§ **Assigned task**
The listing that follows is to be output in full and without change.
_ _ _
/-- An update of a reader that only takes messages off its list. -/
theorem acts_updReader (s : State) (r : Nat) (f : Reader → Reader)
    (h : ∀ x : Reader, (f x).outgoing.Sublist x.outgoing ∧ ((f x).unanswered = x.unanswered ∨ (f x).unanswered = 0)) :
    Acts c s (s.updReader r f) := by
  obtain ⟨sub, un⟩ := h (s.reader r)
  refine .one (.reader s r f fun ⟨ok, le⟩ => ⟨Reader.listOk_sublist ok sub, ?_⟩)
  omega

theorem acts_dropCharge (s : State) (r : Nat) : Acts c s (s.dropCharge r) :=
  acts_updReader s r _ fun _ => ⟨List.filter_sublist, .inl rfl⟩

/-- A message falls due to a reader whose other fields change. -/
theorem acts_owe (s : State) (r : Nat) (f : Reader → Reader) (m : BusMsg) (hm : m.isOwed = true)
    (h : ∀ x : Reader, (f x).outgoing = x.outgoing ∧ (f x).unanswered = x.unanswered) :
    Acts c s (s.updReader r fun x => (f x).owe m) := by
  refine .one (.reader s r _ fun ⟨ok, le⟩ => ⟨Reader.owe_listOk ?_ hm, ?_⟩)
  · simpa [Reader.listOk, (h _).1] using ok
  · simpa [Reader.owe, (h _).2] using le

theorem nextNumber_le (taken : List Nat) (fuel last : Nat) : nextNumber taken fuel last ≤ 65535 := by
  induction fuel generalizing last with
  | zero => unfold nextNumber; omega
  | succ k ih =>
    unfold nextNumber
    dsimp only
    split
    · exact ih _
    · omega

theorem acts_startCharge (s : State) (r amount job n : Nat) : Acts c s (s.startCharge r amount job n) := by
  unfold State.startCharge
  dsimp only
  split
  · exact .refl s
  · refine Acts.trans ?_ (.one (.op _ job _ fun _ => ⟨rfl, rfl, rfl, rfl, rfl, id⟩))
    refine Acts.trans ?_ (acts_updParcel _ n _ fun _ => ⟨rfl, rfl⟩)
    refine Acts.trans ?_ (acts_owe _ r (fun x => { x with charge := _, state := _ }) _ rfl fun _ => ⟨rfl, rfl⟩)
    exact .one (.pbc s _ ⟨rfl, id, fun _ => nextNumber_le _ _ _⟩)

theorem acts_abandonCharge (s : State) (r : Nat) : Acts c s (s.abandonCharge r) := by
  unfold State.abandonCharge
  split
  · exact .refl s
  · split
    · exact ((acts_dropCharge s r).trans (acts_dropParcelRef _ _ _)).trans (acts_restReader _ r)
    · exact acts_owe _ r _ _ rfl fun _ => ⟨rfl, rfl⟩

theorem acts_abandonOf (s : State) (job : Nat) : Acts c s (s.abandonOf job) := by
  unfold State.abandonOf
  split
  · exact acts_abandonCharge s _
  · exact .refl s

/-! ### Tags, runs and top-ups -/

theorem acts_updSide (s : State) (k : Courier) (f : SweepSide → SweepSide)
    (h : ∀ x : SweepSide, (f x).tags.Sublist x.tags ∧
      ∀ r, (f x).run = some r → ∃ q, x.run = some q ∧ r.pending.Sublist q.pending) : Acts c s (s.updSide k f) := by
  obtain ⟨sub, run⟩ := h (s.side k)
  refine .one (.side s k f fun ⟨tags, pend⟩ => ⟨sub.length_le.trans tags, fun r hr => ?_⟩)
  obtain ⟨q, hq, sub⟩ := run r hr
  exact sub.length_le.trans (pend q hq)

theorem acts_updRun (s : State) (k : Courier) (f : Run → Run) (h : ∀ r, (f r).pending.Sublist r.pending) :
    Acts c s (s.updRun k f) := by
  refine acts_updSide s k _ fun x => ⟨.refl _, fun r hr => ?_⟩
  obtain ⟨q, hq, rfl⟩ := Option.map_eq_some_iff.mp hr
  exact ⟨q, hq, h q⟩

theorem acts_endRun (s : State) (k : Courier) : Acts c s (s.endRun k) := by
  unfold State.endRun
  split
  · exact .refl s
  · split
    · exact (acts_updSide s k (fun x => { x with run := none }) fun _ => ⟨.refl _, fun _ h => nomatch h⟩).trans (acts_post _ _)
    · exact .refl s

theorem acts_untag (s : State) (n : Nat) : Acts c s (s.updComp n fun x => { x with tagOwner := none }) :=
  acts_updComp s n _ fun _ => ⟨rfl, rfl, rfl, rfl⟩

theorem acts_clearTag (s : State) (n : Nat) : Acts c s (s.clearTag n) := by
  unfold State.clearTag
  split
  · exact .refl s
  · rename_i k _
    have h2 : Acts c s _ := (acts_untag s n).trans
      (acts_updSide _ k (fun x => { x with tags := withoutComp x.tags n }) fun _ =>
        ⟨List.filter_sublist, fun r hr => ⟨r, hr, .refl _⟩⟩)
    dsimp only
    split
    · exact h2
    · split
      · exact (h2.trans (acts_updRun _ k _ fun _ => List.filter_sublist)).trans (acts_endRun _ k)
      · exact h2

theorem State.numLinks_le (s : State) : s.numLinks ≤ 4 := by
  unfold State.numLinks
  cases s.scu.straps.links <;> decide

theorem State.linkFitted_range {s : State} {l : Nat} (h : s.linkFitted l = true) : 1 ≤ l ∧ l ≤ 4 := by
  have := s.numLinks_le
  simp only [State.linkFitted, decide_eq_true_eq] at h
  omega

/-- An address that resolves lies on a fitted link (R32, step 4). -/
theorem State.resolution_ok_fitted {s : State} {n u : Nat} {a : Addr} (h : s.resolution n = .ok a u) :
    s.linkFitted a.link = true := by
  have reached : ∀ b, s.reach b = .ok a u → s.linkFitted a.link = true := by
    intro b hb
    unfold State.reach at hb
    split at hb <;> [cases hb; split at hb <;> [cases hb; split at hb <;> [cases hb; skip]]]
    rename_i fitted _ _
    cases hb
    simpa using fitted
  unfold State.resolution at h
  split at h
  · rename_i r hr
    subst h
    unfold State.located at hr
    split at hr
    · cases hr
    · split at hr
      · cases hr
      · split at hr
        · cases hr
        · split at hr
          · cases hr
          · split at hr <;> cases hr
  · exact reached _ h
_ _ _
§ **Answer to the problem**
/-- An update of a reader that only takes messages off its list. -/
theorem acts_updReader (s : State) (r : Nat) (f : Reader → Reader)
    (h : ∀ x : Reader, (f x).outgoing.Sublist x.outgoing ∧ ((f x).unanswered = x.unanswered ∨ (f x).unanswered = 0)) :
    Acts c s (s.updReader r f) := by
  obtain ⟨sub, un⟩ := h (s.reader r)
  refine .one (.reader s r f fun ⟨ok, le⟩ => ⟨Reader.listOk_sublist ok sub, ?_⟩)
  omega

theorem acts_dropCharge (s : State) (r : Nat) : Acts c s (s.dropCharge r) :=
  acts_updReader s r _ fun _ => ⟨List.filter_sublist, .inl rfl⟩

/-- A message falls due to a reader whose other fields change. -/
theorem acts_owe (s : State) (r : Nat) (f : Reader → Reader) (m : BusMsg) (hm : m.isOwed = true)
    (h : ∀ x : Reader, (f x).outgoing = x.outgoing ∧ (f x).unanswered = x.unanswered) :
    Acts c s (s.updReader r fun x => (f x).owe m) := by
  refine .one (.reader s r _ fun ⟨ok, le⟩ => ⟨Reader.owe_listOk ?_ hm, ?_⟩)
  · simpa [Reader.listOk, (h _).1] using ok
  · simpa [Reader.owe, (h _).2] using le

theorem nextNumber_le (taken : List Nat) (fuel last : Nat) : nextNumber taken fuel last ≤ 65535 := by
  induction fuel generalizing last with
  | zero => unfold nextNumber; omega
  | succ k ih =>
    unfold nextNumber
    dsimp only
    split
    · exact ih _
    · omega

theorem acts_startCharge (s : State) (r amount job n : Nat) : Acts c s (s.startCharge r amount job n) := by
  unfold State.startCharge
  dsimp only
  split
  · exact .refl s
  · refine Acts.trans ?_ (.one (.op _ job _ fun _ => ⟨rfl, rfl, rfl, rfl, rfl, id⟩))
    refine Acts.trans ?_ (acts_updParcel _ n _ fun _ => ⟨rfl, rfl⟩)
    refine Acts.trans ?_ (acts_owe _ r (fun x => { x with charge := _, state := _ }) _ rfl fun _ => ⟨rfl, rfl⟩)
    exact .one (.pbc s _ ⟨rfl, id, fun _ => nextNumber_le _ _ _⟩)

theorem acts_abandonCharge (s : State) (r : Nat) : Acts c s (s.abandonCharge r) := by
  unfold State.abandonCharge
  split
  · exact .refl s
  · split
    · exact ((acts_dropCharge s r).trans (acts_dropParcelRef _ _ _)).trans (acts_restReader _ r)
    · exact acts_owe _ r _ _ rfl fun _ => ⟨rfl, rfl⟩

theorem acts_abandonOf (s : State) (job : Nat) : Acts c s (s.abandonOf job) := by
  unfold State.abandonOf
  split
  · exact acts_abandonCharge s _
  · exact .refl s

/-! ### Tags, runs and top-ups -/

theorem acts_updSide (s : State) (k : Courier) (f : SweepSide → SweepSide)
    (h : ∀ x : SweepSide, (f x).tags.Sublist x.tags ∧
      ∀ r, (f x).run = some r → ∃ q, x.run = some q ∧ r.pending.Sublist q.pending) : Acts c s (s.updSide k f) := by
  obtain ⟨sub, run⟩ := h (s.side k)
  refine .one (.side s k f fun ⟨tags, pend⟩ => ⟨sub.length_le.trans tags, fun r hr => ?_⟩)
  obtain ⟨q, hq, sub⟩ := run r hr
  exact sub.length_le.trans (pend q hq)

theorem acts_updRun (s : State) (k : Courier) (f : Run → Run) (h : ∀ r, (f r).pending.Sublist r.pending) :
    Acts c s (s.updRun k f) := by
  refine acts_updSide s k _ fun x => ⟨.refl _, fun r hr => ?_⟩
  obtain ⟨q, hq, rfl⟩ := Option.map_eq_some_iff.mp hr
  exact ⟨q, hq, h q⟩

theorem acts_endRun (s : State) (k : Courier) : Acts c s (s.endRun k) := by
  unfold State.endRun
  split
  · exact .refl s
  · split
    · exact (acts_updSide s k (fun x => { x with run := none }) fun _ => ⟨.refl _, fun _ h => nomatch h⟩).trans (acts_post _ _)
    · exact .refl s

theorem acts_untag (s : State) (n : Nat) : Acts c s (s.updComp n fun x => { x with tagOwner := none }) :=
  acts_updComp s n _ fun _ => ⟨rfl, rfl, rfl, rfl⟩

theorem acts_clearTag (s : State) (n : Nat) : Acts c s (s.clearTag n) := by
  unfold State.clearTag
  split
  · exact .refl s
  · rename_i k _
    have h2 : Acts c s _ := (acts_untag s n).trans
      (acts_updSide _ k (fun x => { x with tags := withoutComp x.tags n }) fun _ =>
        ⟨List.filter_sublist, fun r hr => ⟨r, hr, .refl _⟩⟩)
    dsimp only
    split
    · exact h2
    · split
      · exact (h2.trans (acts_updRun _ k _ fun _ => List.filter_sublist)).trans (acts_endRun _ k)
      · exact h2

theorem State.numLinks_le (s : State) : s.numLinks ≤ 4 := by
  unfold State.numLinks
  cases s.scu.straps.links <;> decide

theorem State.linkFitted_range {s : State} {l : Nat} (h : s.linkFitted l = true) : 1 ≤ l ∧ l ≤ 4 := by
  have := s.numLinks_le
  simp only [State.linkFitted, decide_eq_true_eq] at h
  omega

/-- An address that resolves lies on a fitted link (R32, step 4). -/
theorem State.resolution_ok_fitted {s : State} {n u : Nat} {a : Addr} (h : s.resolution n = .ok a u) :
    s.linkFitted a.link = true := by
  have reached : ∀ b, s.reach b = .ok a u → s.linkFitted a.link = true := by
    intro b hb
    unfold State.reach at hb
    split at hb <;> [cases hb; split at hb <;> [cases hb; split at hb <;> [cases hb; skip]]]
    rename_i fitted _ _
    cases hb
    simpa using fitted
  unfold State.resolution at h
  split at h
  · rename_i r hr
    subst h
    unfold State.located at hr
    split at hr
    · cases hr
    · split at hr
      · cases hr
      · split at hr
        · cases hr
        · split at hr
          · cases hr
          · split at hr <;> cases hr
  · exact reached _ h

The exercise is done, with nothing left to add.